# Exercise brief:
Exactly the lines from the one with "sides : Tab (BitVec 32)" to the end of the entries should appear in your answer, retyped word for word.

[Stored data]

/-- The rules of the block header (R263), as the lowest offending bit of its 32-bit word. -/
def blockHeaderBad (b : List Byte) (d : DirRow) : Option Nat :=
  let w0 := fieldAt b 0 4
  let w1 := fieldAt b 4 4
  let n := bits w0 23 16 + 1
  let nin := bits w0 15 8
  if bits w0 31 24 != 1 then some 24
  else if n > 128 then some 16
  else if nin > 16 then some 8
  else if bits w0 7 0 > 16 || bits w0 7 0 != d.nout then some 0
  else match (setBits w1 16).filter fun i => 4 ≤ i with
    | i :: _ => some i
    | [] =>
      match (setBits (fieldAt b 8 16) 128).filter fun i => n ≤ i with
      | i :: _ => some (i % 32)
      | [] =>
        if fieldAt b 28 4 != 0 then some ((setBits (fieldAt b 28 4) 32).headD 0)
        else ((List.range 16).find? fun p =>
            let e := fieldAt b (0x20 + p) 1
            if p ≥ nin then e != 0 else e % 128 ≥ n).map fun _ => 0

/-- Entries of the constant map (02 R52). -/
def constMap (b : List Byte) : List Nat := (List.range 16).map fun i => fieldAt b (0x30 + 2 * i) 2

/-- Literals the constant map names: one more than the largest. -/
def literalCount (m : List Nat) : Nat :=
  m.foldl (fun n c => if 0x8000 ≤ c && c < 0xFFFF then max n (c - 0x7FFF) else n) 0

/-- A link record of an image, its zero bits checked (R261). -/
def State.linkWord (s : State) (k : Ctx) (m : Image) (li : Nat) : Except PFail Nat :=
  if li ≥ fieldAt m.hd 0x30 4 then .error (tableFail 0)
  else match s.imageBytes k m (fieldAt m.hd 0x2C 4 + 4 * li) 4 with
    | .error e => .error e
    | .ok b => match (setBits (leNat b) 12).filter fun i => 1 ≤ i with
      | i :: _ => .error (tableFail i)
      | [] => .ok (leNat b)

/-- One output port's link: none when V = 0 or when it leads to no input (R261). -/
def State.linkOf (s : State) (k : Ctx) (m : Image) (li : Nat) : Except PFail (Option (Addr × Nat)) :=
  match s.linkWord k m li with
  | .error e => .error e
  | .ok w =>
    if w % 2 = 0 || w / 65536 ≥ m.nblk then .ok none
    else match s.dirAt k m (w / 65536) with
      | .error e => .error e
      | .ok d =>
        match s.imageBytes k m d.offset 2 with
        | .error e => .error e
        | .ok h => if w / 4096 % 16 < fieldAt h 1 1 then .ok (some (BitVec.ofNat 64 (m.kimg + d.offset), w / 4096 % 16))
                   else .ok none

def State.linksOf (s : State) (k : Ctx) (m : Image) (li : Nat) : Nat → Except PFail (List (Option (Addr × Nat)))
  | 0 => .ok []
  | n + 1 =>
    match s.linkOf k m li with
    | .error e => .error e
    | .ok l => (State.linksOf s k m (li + 1) n).map (l :: ·)

/-- A block image after steps 1 and 2 of R278; `links` stays empty until step 3 has read those that a destination
reaches. -/
structure BlockImage where
  slots : Nat
  nin : Nat
  nout : Nat
  link : Nat
  front : Bool
  drum : Bool
  matrix : Bool
  mem : Bool
  ports : List (BitVec 8)
  cmap : List Nat
  lits : List Value
  links : List (Option (Addr × Nat))
  parcels : List (Nat × Parcel)
  sides : Tab (BitVec 32)
  urgent : List Nat
  bytes : Nat
  deriving DecidableEq, Repr, Inhabited

/-- Byte offsets of instructions in the parcel stream. -/
def withOffsets : List Parcel → Nat → List (Nat × Parcel)
  | [], _ => []
  | p :: r, off => (off, p) :: withOffsets r (off + 2 * p.size)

# Answer box:
  sides : Tab (BitVec 32)
  urgent : List Nat
  bytes : Nat
  deriving DecidableEq, Repr, Inhabited

/-- Byte offsets of instructions in the parcel stream. -/
def withOffsets : List Parcel → Nat → List (Nat × Parcel)
  | [], _ => []
  | p :: r, off => (off, p) :: withOffsets r (off + 2 * p.size)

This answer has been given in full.